*Problem to work on*: Repeat exactly the opening lines of the records, ending with the line that contains "(log 36). -/".

==== Source material ====

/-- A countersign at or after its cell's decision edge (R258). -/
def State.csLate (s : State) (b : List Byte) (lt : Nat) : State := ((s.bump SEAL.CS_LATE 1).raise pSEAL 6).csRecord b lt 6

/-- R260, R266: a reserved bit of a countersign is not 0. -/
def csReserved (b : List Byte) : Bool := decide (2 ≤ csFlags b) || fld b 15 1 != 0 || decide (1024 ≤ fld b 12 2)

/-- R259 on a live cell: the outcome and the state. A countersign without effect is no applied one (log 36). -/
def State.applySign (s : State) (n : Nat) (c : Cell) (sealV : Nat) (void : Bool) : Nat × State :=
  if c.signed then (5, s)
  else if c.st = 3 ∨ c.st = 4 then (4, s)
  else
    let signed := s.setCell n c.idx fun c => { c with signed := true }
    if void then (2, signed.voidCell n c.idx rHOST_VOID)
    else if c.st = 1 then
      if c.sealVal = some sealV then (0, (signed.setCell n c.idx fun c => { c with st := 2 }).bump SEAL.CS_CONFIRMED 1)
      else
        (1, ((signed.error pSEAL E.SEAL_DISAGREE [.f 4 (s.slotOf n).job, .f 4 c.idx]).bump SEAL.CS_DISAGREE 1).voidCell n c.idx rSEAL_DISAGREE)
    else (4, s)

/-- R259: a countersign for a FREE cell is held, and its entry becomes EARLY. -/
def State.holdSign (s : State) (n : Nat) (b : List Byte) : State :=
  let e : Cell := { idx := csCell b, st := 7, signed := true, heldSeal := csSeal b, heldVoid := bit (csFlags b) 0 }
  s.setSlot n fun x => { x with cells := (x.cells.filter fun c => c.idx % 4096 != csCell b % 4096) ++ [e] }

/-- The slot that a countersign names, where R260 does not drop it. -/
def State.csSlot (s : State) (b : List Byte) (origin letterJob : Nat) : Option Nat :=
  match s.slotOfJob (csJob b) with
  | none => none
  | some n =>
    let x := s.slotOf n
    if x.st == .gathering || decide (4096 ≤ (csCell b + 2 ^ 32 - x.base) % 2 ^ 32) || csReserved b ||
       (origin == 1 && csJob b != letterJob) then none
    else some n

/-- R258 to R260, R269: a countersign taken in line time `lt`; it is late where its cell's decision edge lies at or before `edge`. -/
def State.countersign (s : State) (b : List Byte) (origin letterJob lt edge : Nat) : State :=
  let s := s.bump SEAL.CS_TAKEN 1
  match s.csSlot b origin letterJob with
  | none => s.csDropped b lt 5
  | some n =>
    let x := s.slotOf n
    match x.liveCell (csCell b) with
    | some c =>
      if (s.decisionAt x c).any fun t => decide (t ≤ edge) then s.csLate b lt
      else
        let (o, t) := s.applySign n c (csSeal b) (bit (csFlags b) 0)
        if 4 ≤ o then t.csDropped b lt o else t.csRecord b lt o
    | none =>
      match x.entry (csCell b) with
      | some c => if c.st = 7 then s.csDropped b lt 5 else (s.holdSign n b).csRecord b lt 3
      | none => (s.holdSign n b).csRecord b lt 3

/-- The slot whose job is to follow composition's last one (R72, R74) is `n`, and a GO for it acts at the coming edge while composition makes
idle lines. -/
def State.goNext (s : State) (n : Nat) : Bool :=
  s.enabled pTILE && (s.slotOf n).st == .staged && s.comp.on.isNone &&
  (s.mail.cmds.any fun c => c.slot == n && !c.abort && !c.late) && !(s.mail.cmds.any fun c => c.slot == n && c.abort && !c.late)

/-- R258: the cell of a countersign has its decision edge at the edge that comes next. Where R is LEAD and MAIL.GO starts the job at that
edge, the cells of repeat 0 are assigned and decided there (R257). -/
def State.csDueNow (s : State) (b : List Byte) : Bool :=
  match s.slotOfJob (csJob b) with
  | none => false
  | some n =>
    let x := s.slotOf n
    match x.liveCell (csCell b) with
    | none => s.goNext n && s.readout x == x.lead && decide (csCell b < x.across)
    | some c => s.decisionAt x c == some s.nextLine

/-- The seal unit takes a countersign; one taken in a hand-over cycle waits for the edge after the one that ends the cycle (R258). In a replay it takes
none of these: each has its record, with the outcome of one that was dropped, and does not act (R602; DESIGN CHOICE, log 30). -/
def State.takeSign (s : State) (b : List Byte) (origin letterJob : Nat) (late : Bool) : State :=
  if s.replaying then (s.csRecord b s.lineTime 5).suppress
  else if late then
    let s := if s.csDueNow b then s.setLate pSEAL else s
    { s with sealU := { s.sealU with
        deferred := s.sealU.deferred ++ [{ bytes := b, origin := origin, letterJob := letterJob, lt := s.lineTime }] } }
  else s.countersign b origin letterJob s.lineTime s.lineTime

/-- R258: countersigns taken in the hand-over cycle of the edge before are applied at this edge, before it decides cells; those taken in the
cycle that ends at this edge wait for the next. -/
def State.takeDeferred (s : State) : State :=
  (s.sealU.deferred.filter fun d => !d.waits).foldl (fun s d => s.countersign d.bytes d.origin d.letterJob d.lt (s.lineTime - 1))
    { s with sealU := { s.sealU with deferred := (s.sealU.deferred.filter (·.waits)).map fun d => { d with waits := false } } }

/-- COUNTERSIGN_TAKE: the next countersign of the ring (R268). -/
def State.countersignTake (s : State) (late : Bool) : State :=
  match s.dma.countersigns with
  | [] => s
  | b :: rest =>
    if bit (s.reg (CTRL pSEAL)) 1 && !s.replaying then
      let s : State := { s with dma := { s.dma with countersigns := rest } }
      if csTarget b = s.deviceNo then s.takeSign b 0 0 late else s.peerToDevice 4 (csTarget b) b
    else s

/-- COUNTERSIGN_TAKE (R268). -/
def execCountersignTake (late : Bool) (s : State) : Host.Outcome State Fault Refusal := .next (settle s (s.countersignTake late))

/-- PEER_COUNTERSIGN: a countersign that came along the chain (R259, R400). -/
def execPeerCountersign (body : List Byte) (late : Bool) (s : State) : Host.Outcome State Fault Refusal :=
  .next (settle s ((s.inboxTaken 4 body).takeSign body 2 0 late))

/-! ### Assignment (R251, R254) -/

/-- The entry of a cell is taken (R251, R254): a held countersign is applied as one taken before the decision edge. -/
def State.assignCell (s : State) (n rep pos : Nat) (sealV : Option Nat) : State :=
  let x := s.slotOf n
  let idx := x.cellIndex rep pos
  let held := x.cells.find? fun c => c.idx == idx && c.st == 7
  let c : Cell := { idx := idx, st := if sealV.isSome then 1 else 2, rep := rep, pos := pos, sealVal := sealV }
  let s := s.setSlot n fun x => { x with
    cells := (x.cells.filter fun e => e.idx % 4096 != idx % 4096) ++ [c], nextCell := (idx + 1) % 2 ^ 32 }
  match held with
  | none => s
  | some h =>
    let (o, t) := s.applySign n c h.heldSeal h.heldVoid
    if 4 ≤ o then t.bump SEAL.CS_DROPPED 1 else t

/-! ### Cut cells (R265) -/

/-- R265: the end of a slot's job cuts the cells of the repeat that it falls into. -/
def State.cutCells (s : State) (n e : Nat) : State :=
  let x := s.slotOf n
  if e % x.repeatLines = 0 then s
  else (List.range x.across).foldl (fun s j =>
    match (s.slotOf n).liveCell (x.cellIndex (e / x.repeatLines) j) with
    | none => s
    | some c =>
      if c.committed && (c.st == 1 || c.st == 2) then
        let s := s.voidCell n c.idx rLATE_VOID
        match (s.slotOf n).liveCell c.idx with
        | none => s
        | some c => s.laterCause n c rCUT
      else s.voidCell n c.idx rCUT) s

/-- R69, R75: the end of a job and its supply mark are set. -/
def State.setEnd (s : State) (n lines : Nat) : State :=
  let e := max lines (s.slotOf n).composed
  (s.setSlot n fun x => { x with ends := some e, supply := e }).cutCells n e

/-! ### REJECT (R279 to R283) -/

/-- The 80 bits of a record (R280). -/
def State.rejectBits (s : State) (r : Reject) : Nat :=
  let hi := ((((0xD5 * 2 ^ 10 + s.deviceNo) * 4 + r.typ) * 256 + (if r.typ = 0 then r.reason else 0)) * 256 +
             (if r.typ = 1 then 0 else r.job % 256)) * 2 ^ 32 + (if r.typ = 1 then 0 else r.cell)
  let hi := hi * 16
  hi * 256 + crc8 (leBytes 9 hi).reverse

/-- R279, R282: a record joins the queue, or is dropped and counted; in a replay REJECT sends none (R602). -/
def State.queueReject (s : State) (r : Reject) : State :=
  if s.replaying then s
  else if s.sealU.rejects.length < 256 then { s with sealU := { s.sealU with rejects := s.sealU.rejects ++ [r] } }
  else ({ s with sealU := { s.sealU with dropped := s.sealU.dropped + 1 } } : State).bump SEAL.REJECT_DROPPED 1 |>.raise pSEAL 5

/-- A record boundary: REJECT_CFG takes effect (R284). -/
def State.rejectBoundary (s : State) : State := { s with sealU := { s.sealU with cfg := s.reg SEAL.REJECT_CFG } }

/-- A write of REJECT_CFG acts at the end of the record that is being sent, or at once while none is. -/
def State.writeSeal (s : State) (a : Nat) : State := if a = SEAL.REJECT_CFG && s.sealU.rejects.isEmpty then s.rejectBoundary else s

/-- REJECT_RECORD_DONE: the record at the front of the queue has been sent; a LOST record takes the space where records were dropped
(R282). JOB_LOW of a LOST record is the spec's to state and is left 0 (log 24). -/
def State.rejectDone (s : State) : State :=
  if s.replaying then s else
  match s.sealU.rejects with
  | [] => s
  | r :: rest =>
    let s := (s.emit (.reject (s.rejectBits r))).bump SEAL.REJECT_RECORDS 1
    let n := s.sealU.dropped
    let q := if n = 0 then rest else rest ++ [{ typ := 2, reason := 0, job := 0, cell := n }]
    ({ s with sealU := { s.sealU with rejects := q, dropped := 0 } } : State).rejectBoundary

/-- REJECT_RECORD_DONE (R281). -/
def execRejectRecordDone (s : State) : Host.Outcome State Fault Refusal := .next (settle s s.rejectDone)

====

*Reply*:
/-- A countersign at or after its cell's decision edge (R258). -/
def State.csLate (s : State) (b : List Byte) (lt : Nat) : State := ((s.bump SEAL.CS_LATE 1).raise pSEAL 6).csRecord b lt 6

/-- R260, R266: a reserved bit of a countersign is not 0. -/
def csReserved (b : List Byte) : Bool := decide (2 ≤ csFlags b) || fld b 15 1 != 0 || decide (1024 ≤ fld b 12 2)

/-- R259 on a live cell: the outcome and the state. A countersign without effect is no applied one (log 36). -/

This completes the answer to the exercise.